Brainfood: Cassava diversity, Landrace diversity double, Soybean oil quality, Cucurbit domestication, Carrot colours, Pharaonic emmer, Teosinte RILs, Chinese pigs, Brazilian apples, Teosinte diversity, Forests & diets, Forest productivity, Agricultural productivity
- A global overview of cassava genetic diversity. The African germplasm is different from the Latin American, but not by that much.
- Genetic variability in landraces populations and the risk to lose genetic variation. The example of landrace ‘Kyperounda’ and its implications for ex situ conservation. Better genetically to conserve landraces as sub-lines. But financially?
- Impact of merging commercial breeding lines on the genetic diversity of Landrace pigs. Above goes for pigs too.
- Selection and Molecular Characterization of Soybeans with High Oleic Acid from Plant Germplasm of Genebank. 3 accessions have interesting variants in the relevant gene.
- Origin and domestication of Cucurbitaceae crops: insights from phylogenies, genomics and archaeology. Lots of different paths to domestication, but all involve loss of flesh bitterness, one way or another.
- Changing Carrot Color: Insertions in DcMYB7 Alter the Regulation of Anthocyanin Biosynthesis and Modification. How the carrot lost its purple.
- A 3,000-year-old Egyptian emmer wheat genome reveals dispersal and domestication history. Most closely resembles modern material from Turkey, Oman and India.
- TeoNAM: A Nested Association Mapping Population for Domestication and Agronomic Trait Analysis in Maize. With added teosinte goodness.
- Adaptive phenotypic divergence in an annual grass differs across biotic contexts. The rhizosphere affects adaptation of teosinte along an altitudinal gradient. We’ll need a Nested Association Mapping Population for that too now, no doubt.
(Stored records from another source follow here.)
/-- A compressed instruction's halfword decodes to it: the quadrant and funct3 choose the row, and each piece of a
scrambled immediate goes back to its place. -/
theorem decode16_of_bits {i : Instr} {h : BitVec 16} (hc : i.ext = .c) (hw : i.wellFormed = true)
    (hb : i.bits = half h) : decode16 h = some i := by
  obtain ⟨hoff, hscale, -, hreg⟩ := i.wellFormed_iff.1 hw
  cases i with
  | cAddi4spn =>
    obtain ⟨hq, hf3, rfl, hfields⟩ := cAddi4spn_bits_eq_iff.1 hb
    simp [decode16, decodeQ0, guardRow_eq_some_iff, append_eq_iff, extractLsb'_extractLsb', hq, hf3, hfields,
      (lowZero_iff _).1 hscale, hw]
  | cLw | cSw =>
    obtain ⟨hq, hf3, rfl, rfl, hfields⟩ := encCLw_eq_iff.1 (half_inj.1 hb)
    simp [decode16, decodeQ0, append_eq_iff, extractLsb'_extractLsb', hq, hf3, hfields, (lowZero_iff _).1 hscale]
  | cLd | cSd =>
    obtain ⟨hq, hf3, rfl, rfl, hfields⟩ := encCLd_eq_iff.1 (half_inj.1 hb)
    simp [decode16, decodeQ0, append_eq_iff, extractLsb'_extractLsb', hq, hf3, hfields, (lowZero_iff _).1 hscale]
  | cNop imm | cAddi rd imm | cAddiw rd imm | cLi rd imm | cLui rd imm | cSlli rd imm =>
    obtain ⟨hq, hf3, hrd, hhi, hlo⟩ := encCI_eq_iff.1 (half_inj.1 hb)
    have himm : h.extractLsb' 12 1 ++ h.extractLsb' 2 5 = imm := append_eq_iff.2 ⟨hhi.symm, hlo.symm⟩
    simp only [Instr.regOk, bne_iff_ne, ne_eq] at hreg
    simp [decode16, decodeQ1, decodeQ2, hq, hf3, ← hrd, himm, guardRow_eq_some_iff, hw, hreg]
  | cAddi16sp =>
    obtain ⟨hq, hf3, hrd, hfields⟩ := cAddi16sp_bits_eq_iff.1 hb
    simp [decode16, decodeQ1, guardRow_eq_some_iff, append_eq_iff, extractLsb'_extractLsb', hq, hf3, hrd, hfields,
      (lowZero_iff _).1 hscale, hw]
  | cSrli | cSrai | cAndi =>
    obtain ⟨hq, hf3, hf2, rfl, hfields⟩ := encCBi_eq_iff.1 (half_inj.1 hb)
    simp [decode16, decodeQ1, decodeQ1Arith, append_eq_iff, hq, hf3, hf2, hfields]
  | cSub | cXor | cOr | cAnd | cSubw | cAddw =>
    obtain ⟨hq, hf3, h12, h10, hf2, rfl, rfl⟩ := encCA_eq_iff.1 (half_inj.1 hb)
    simp [decode16, decodeQ1, decodeQ1Arith, hq, hf3, hf2, h12, h10]
  | cJ =>
    obtain ⟨hq, hf3, hfields⟩ := encCJ_eq_iff.1 (half_inj.1 hb)
    simp [decode16, decodeQ1, append_eq_iff, extractLsb'_extractLsb', hq, hf3, hfields, (lowZero_iff _).1 hoff]
  | cBeqz | cBnez =>
    obtain ⟨hq, hf3, rfl, hfields⟩ := encCB_eq_iff.1 (half_inj.1 hb)
    simp [decode16, decodeQ1, append_eq_iff, extractLsb'_extractLsb', hq, hf3, hfields, (lowZero_iff _).1 hoff]
  | cJr | cMv | cJalr | cAdd =>
    obtain ⟨hq, hf3, h12, hr1, hr2⟩ := encCR_eq_iff.1 (half_inj.1 hb)
    simp only [Instr.regOk, bne_iff_ne, ne_eq] at hreg
    simp [decode16, decodeQ2, decodeQ2Reg, hq, hf3, h12, ← hr1, ← hr2, guardRow_eq_some_iff, hw, hreg]
  | cEbreak => exact half_inj.1 hb ▸ rfl
  | cLwsp =>
    obtain ⟨hq, hf3, rfl, hfields⟩ := cLwsp_bits_eq_iff.1 hb
    simp [decode16, decodeQ2, guardRow_eq_some_iff, append_eq_iff, extractLsb'_extractLsb', hq, hf3, hfields,
      (lowZero_iff _).1 hscale, hw]
  | cLdsp =>
    obtain ⟨hq, hf3, rfl, hfields⟩ := cLdsp_bits_eq_iff.1 hb
    simp [decode16, decodeQ2, guardRow_eq_some_iff, append_eq_iff, extractLsb'_extractLsb', hq, hf3, hfields,
      (lowZero_iff _).1 hscale, hw]
  | cSwsp =>
    obtain ⟨hq, hf3, rfl, hfields⟩ := cSwsp_bits_eq_iff.1 hb
    simp [decode16, decodeQ2, append_eq_iff, extractLsb'_extractLsb', hq, hf3, hfields, (lowZero_iff _).1 hscale]
  | cSdsp =>
    obtain ⟨hq, hf3, rfl, hfields⟩ := cSdsp_bits_eq_iff.1 hb
    simp [decode16, decodeQ2, append_eq_iff, extractLsb'_extractLsb', hq, hf3, hfields, (lowZero_iff _).1 hscale]
  | _ => cases hc

/-! ## The bytes of an encoding -/

theorem extractLsb'_half {s l : Nat} (h : BitVec 16) (hl : s + l ≤ 16) :
    (half h).extractLsb' s l = h.extractLsb' s l := BitVec.extractLsb'_append_eq_of_add_le hl

theorem Instr.compressed_iff_low_bits {i : Instr} : i.ext = .c ↔ i.bits.extractLsb' 0 2 ≠ 3#2 := by
  rw [ne_eq, Instr.low_bits]
  unfold Instr.len
  split <;> simp [*]

/-- The bits of a well-formed instruction decode to it. -/
theorem decodeBits_bits {i : Instr} (hw : i.wellFormed = true) : decodeBits i.bits = some i := by
  unfold decodeBits
  split
  · next hlow => exact decode32_of_bits (fun hc => Instr.compressed_iff_low_bits.1 hc hlow) hw rfl
  · next hlow =>
    have hc := Instr.compressed_iff_low_bits.2 hlow
    obtain ⟨h, hb⟩ := Instr.bits_compressed hc
    rw [hb, extractLsb'_half h (by decide), BitVec.extractLsb'_eq_self]
    exact decode16_of_bits hc hw hb

/-- A halfword decodes from its two bytes, little-endian (R208). -/
theorem decode_half {b0 b1 : Byte} {rest : List Byte} {i : Instr} (hlow : b0.extractLsb' 0 2 ≠ 3#2)
    (hd : decodeBits (half (b1 ++ b0)) = some i) : decode (b0 :: b1 :: rest) = .ok (i, rest) := by
  simp [decode, hlow, hd]

/-- A word decodes from its four bytes. -/
theorem decode_word {b0 b1 b2 b3 : Byte} {rest : List Byte} {i : Instr} (hlow : b0.extractLsb' 0 2 = 3#2)
    (hd : decodeBits (b3 ++ b2 ++ b1 ++ b0) = some i) : decode (b0 :: b1 :: b2 :: b3 :: rest) = .ok (i, rest) := by
  simp [decode, hlow, hd]
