-- ==== Sys2Proof/Machine/Core.lean ====
section
/-! DEFINITION. The machine as the host's interface reads it. -/

def Sys2Proof.core : Host.Core :=
  { State := Sys2Proof.Machine.State, Fault := Sys2Proof.Machine.Fault, Refusal := Sys2Proof.Machine.Refusal,
    step := Sys2Proof.Machine.step, reset := Sys2Proof.Machine.State.reset }
end

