/-- What a STEP leaves unchanged in each sequencer state (the "State written" lists of R230 and R232 to R235): only the fields
named for the state may differ.  The marks, the configuration and the inputs still to come are named in none. -/
def Obligations.StepFrame : Prop :=
  ∀ s t : State, s.cfg.wellFormed = true → exec .step s = .next t →
    (s.seqState = .masterReset →
      t = { s with
        tickFlag := t.tickFlag, owDriveLow := t.owDriveLow, suspend := t.suspend, busTrace := t.busTrace
        samples := t.samples, lineDraws := t.lineDraws, responses := t.responses
        pdState := t.pdState, pdCount := t.pdCount
        seqState := t.seqState, resetIssued := t.resetIssued, convTriggered := t.convTriggered }) ∧
    (s.seqState = .masterReadRom →
      t = { s with
        tickFlag := t.tickFlag, owDriveLow := t.owDriveLow, busTrace := t.busTrace
        samples := t.samples, lineDraws := t.lineDraws, responses := t.responses
        encMask := t.encMask, txnState := t.txnState
        romPhase := t.romPhase, romBit := t.romBit, romByte := t.romByte
        romFamily := t.romFamily, romSerial := t.romSerial, romCrc := t.romCrc, familyOut := t.familyOut
        seqState := t.seqState }) ∧
    (s.seqState = .masterTxFnCommand → s.convTriggered = false →
      t = { s with
        tickFlag := t.tickFlag, owDriveLow := t.owDriveLow, busTrace := t.busTrace
        samples := t.samples, lineDraws := t.lineDraws, responses := t.responses
        encMask := t.encMask, txnState := t.txnState
        seqState := t.seqState, resetIssued := t.resetIssued, convTriggered := t.convTriggered }) ∧
    (s.seqState = .masterTxFnCommand → s.convTriggered = true →
      t = { s with
        tickFlag := t.tickFlag, owDriveLow := t.owDriveLow, suspend := t.suspend, busTrace := t.busTrace
        samples := t.samples, lineDraws := t.lineDraws, responses := t.responses
        encMask := t.encMask, txnState := t.txnState
        tempAcc := t.tempAcc, spIdx := t.spIdx, tempOut := t.tempOut
        seqState := t.seqState, resetIssued := t.resetIssued, convTriggered := t.convTriggered })

/-- R231, R95: a progressing STEP that writes sends the masked bit of the code that the sequencer's state selects. -/
def Obligations.SequencerSelectsCode : Prop :=
  ∀ (s : State) (opc : Byte), s.initialised = true → s.tickFlag = true → isOneHot s.encMask = true →
    s.txnState = .writing →
    (s.seqState = .masterReadRom ∧ opc = s.cfg.opcReadRom ∨
     s.seqState = .masterTxFnCommand ∧ s.convTriggered = false ∧ opc = s.cfg.opcConvertT ∨
     s.seqState = .masterTxFnCommand ∧ s.convTriggered = true ∧ opc = s.cfg.opcReadScratchpad) →
    selOpc s = some opc ∧
    ∃ t, exec .step s = .next t ∧
      t.busTrace = s.busTrace ++ [if opc &&& s.encMask ≠ 0#8 then .w1 else .w0]

/-! ## The transaction layer: the nine instruction codes -/

/-- R210, R150: in WRITING, each of the nine codes sends its masked bit; the mask shifts left, and after the 8th bit wraps and
the transaction switches to READING.  The status is PENDING each time.  The direct call and its response are log entry 1. -/
def Obligations.TransactionSendsMaskedBit : Prop :=
  ∀ (i : Instr) (opc : Byte) (s : State), lineCode s.cfg i = some opc →
    s.initialised = true → s.tickFlag = true → s.txnState = .writing → isOneHot s.encMask = true →
    let bit : Bool := (opc &&& s.encMask) != 0#8
    let u : State :=
      { s with
        tickFlag := false, owDriveLow := false
        busTrace := s.busTrace ++ [if bit then .w1 else .w0]
        responses := s.responses ++ [⟨.pending, .none, if bit then .w1 else .w0, false, 0#16⟩] }
    exec i s = .next
      (if s.encMask = 0x80#8 then { u with encMask := 0x01#8, txnState := .reading }
       else { u with encMask := s.encMask <<< 1 })

/-- A transaction step called without a pending tick returns PENDING with SLOT_NONE and changes no state (X6: no spurious
progress).  That it is idle and not a fault is the model's choice (log entry 8). -/
def Obligations.TransactionIdleWithoutTick : Prop :=
  ∀ (i : Instr) (opc : Byte) (s : State), lineCode s.cfg i = some opc → s.initialised = true → s.tickFlag = false →
    exec i s = .next { s with responses := s.responses ++ [⟨.pending, .none, .none, false, 0#16⟩] }

/-- R182, R183, R184, R211: in READING, READ ROM stores the sampled bit at `rom_bit` of the field that `rom_phase` selects
(bit 0 clears the byte first), and the 64th bit publishes the family code and finishes the transaction.  The direct call and
its response are log entry 1. -/
def Obligations.ReadRomReplyStep : Prop :=
  ∀ s : State, s.cfg.wellFormed = true → s.initialised = true → s.tickFlag = true → s.txnState = .reading →
    s.romByte ≤ 5#3 →
    let b := lineLevel s
    let u : State := { nextSample s with tickFlag := false, owDriveLow := false, busTrace := s.busTrace ++ [.rd b] }
    let p : State := { u with responses := s.responses ++ [⟨.pending, .none, .rd, b, 0#16⟩] }
    let f : State := { u with responses := s.responses ++ [⟨.finished, .none, .rd, b, 0#16⟩] }
    let put (field : Byte) : Byte := (if s.romBit = 0#3 then 0x00#8 else field) ||| ((BitVec.ofBool b).zeroExtend 8 <<< s.romBit.toNat)
    (s.romPhase = .family → exec .readRom s = .next
      (if s.romBit = 7#3 then { p with romFamily := put s.romFamily, romBit := 0#3, romPhase := .serial }
       else { p with romFamily := put s.romFamily, romBit := s.romBit + 1#3 })) ∧
    (s.romPhase = .serial → ∃ v : Vector Byte 6,
      (∀ (k : Nat) (h : k < 6), v[k] = if k = s.romByte.toNat then put s.romSerial[k] else s.romSerial[k]) ∧
      exec .readRom s = .next
        (if s.romBit = 7#3 then
          if s.romByte = 5#3 then { p with romSerial := v, romBit := 0#3, romByte := 0#3, romPhase := .crc }
          else { p with romSerial := v, romBit := 0#3, romByte := s.romByte + 1#3 }
         else { p with romSerial := v, romBit := s.romBit + 1#3 })) ∧
    (s.romPhase = .crc → exec .readRom s = .next
      (if s.romBit = 7#3 then
        { f with
          romCrc := put s.romCrc, romBit := 0#3, romPhase := .family, familyOut := s.romFamily, txnState := .writing }
       else { p with romCrc := put s.romCrc, romBit := s.romBit + 1#3 }))

/-- R213: in READING, CONVERT T samples one busy/ready bit: a 1 finishes the transaction, a 0 leaves it PENDING.
The direct call and its response are log entry 1. -/
def Obligations.ConvertReplyPoll : Prop :=
  ∀ s : State, s.initialised = true → s.tickFlag = true → s.txnState = .reading →
    let b := lineLevel s
    let u : State := { nextSample s with tickFlag := false, owDriveLow := false, busTrace := s.busTrace ++ [.rd b] }
    exec .convertT s = .next
      (if b = true then
        { u with txnState := .writing, responses := s.responses ++ [⟨.finished, .none, .rd, true, 0#16⟩] }
       else { u with responses := s.responses ++ [⟨.pending, .none, .rd, false, 0#16⟩] })

/-- R186, R187, R211: in READING, READ SCRATCHPAD stores the sampled bit at `sp_idx` of the accumulator (index 0 clears it
first); at `sp_idx = 15` it performs RST instead and finishes the transaction, the accumulator unchanged.  The direct call and its
response are log entry 1. -/
def Obligations.ScratchpadReplyStep : Prop :=
  ∀ s : State, s.cfg.wellFormed = true → s.initialised = true → s.tickFlag = true → s.txnState = .reading →
    let b := lineLevel s
    (s.spIdx ≠ 15#4 → exec .readScratchpad s = .next
      { nextSample s with
        tickFlag := false, owDriveLow := false, busTrace := s.busTrace ++ [.rd b]
        tempAcc := (if s.spIdx = 0#4 then 0x0000#16 else s.tempAcc) ||| ((BitVec.ofBool b).zeroExtend 16 <<< s.spIdx.toNat)
        spIdx := s.spIdx + 1#4
        responses := s.responses ++ [⟨.pending, .none, .rd, b, 0#16⟩] }) ∧
    (s.spIdx = 15#4 → exec .readScratchpad s = .next
      { s with
        tickFlag := false, suspend := false, owDriveLow := false, busTrace := s.busTrace ++ [.rst]
        spIdx := 0#4, txnState := .writing
        responses := s.responses ++ [⟨.finished, .none, .rst, false, 0#16⟩] })

/-- R189, R211, R263: in READING, a code that is none of the three with a reply consumes one bit, returns to WRITING and
reports ERROR(UNSUPPORTED_REPLY); no field is written.  Holding this path, which U3 admits beside a refusal, is the model's
choice (DESIGN CHOICE, log entry 1). -/
def Obligations.UnsupportedReplyError : Prop :=
  ∀ (i : Instr) (opc : Byte) (s : State), lineCode s.cfg i = some opc →
    opc ≠ s.cfg.opcReadRom → opc ≠ s.cfg.opcConvertT → opc ≠ s.cfg.opcReadScratchpad →
    s.initialised = true → s.tickFlag = true → s.txnState = .reading →
    let b := lineLevel s
    exec i s = .next
      { nextSample s with
        tickFlag := false, owDriveLow := false, busTrace := s.busTrace ++ [.rd b], txnState := .writing
        responses := s.responses ++ [⟨.error, .unsupportedReply, .rd, b, 0#16⟩] }

/-- R190, U1: a register that holds a reserved value is a fault in the sub-machine that uses it, and is given no value: the
presence machine's registers in MASTER_RESET after the reset pulse, the mask in WRITING, and the ROM builder's registers in
READING after READ ROM.  When each fault is met is log entry 10. -/
def Obligations.ReservedRegistersFault : Prop :=
  ∀ s : State, s.cfg.wellFormed = true → s.initialised = true → s.tickFlag = true →
    (s.seqState = .masterReset → s.resetIssued = true →
      (s.pdState = .terminal ∨ s.pdState = .reserved → exec .step s = .fault .pdStateReserved) ∧
      (s.pdState = .waitLow ∨ s.pdState = .countLow → s.pdCount = 6#3 ∨ s.pdCount = 7#3 →
        exec .step s = .fault .pdCountOutOfRange)) ∧
    (s.txnState = .writing → isOneHot s.encMask = false →
      (∀ i opc, lineCode s.cfg i = some opc → exec i s = .fault .encMaskNotOneHot) ∧
      (s.seqState = .masterReadRom ∨ s.seqState = .masterTxFnCommand → exec .step s = .fault .encMaskNotOneHot)) ∧
    (s.txnState = .reading →
      (s.romPhase = .reserved →
        exec .readRom s = .fault .romPhaseReserved ∧
        (s.seqState = .masterReadRom → exec .step s = .fault .romPhaseReserved)) ∧
      (s.romPhase ≠ .reserved → s.romByte = 6#3 ∨ s.romByte = 7#3 →
        exec .readRom s = .fault .romByteOutOfRange ∧
        (s.seqState = .masterReadRom → exec .step s = .fault .romByteOutOfRange)))

/-! ## Invariants -/

/-- The registers' legal values (R44 items 1 to 6, R102) are kept by every instruction, from every state that has them. -/
def Obligations.LegalRegistersKept : Prop :=
  ∀ (i : Instr) (s t : State), RegsLegal s → exec i s = .next t → RegsLegal t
- Population genetics assessment model reveals priority protection of genetic resources in native pig breeds in China. Most breeds have low diversity; Tibetan pigs are an exception.
- A brief history of the forty-five years of the E’AppleBP apple breeding program in Brazil. 27 new varieties seems like pretty good going.
- Testing the Various Pathways Linking Forest Cover to Dietary Diversity in Tropical Landscapes. Sometimes there’s a direct pathway (e.g., consumption of forest food), sometimes an income pathway (income from forest products used to purchase food from markets), and sometimes an agroecological pathway (forests and trees sustaining farm production). And sometimes there isn’t.
- Evolutionary diversity is associated with wood productivity in Amazonian forests. “…greater phylogenetic diversity translates into higher levels of ecosystem function.” No word on its effect on diets.
- Anatomy and resilience of the global production ecosystem. Plenty of words on its effect on diets.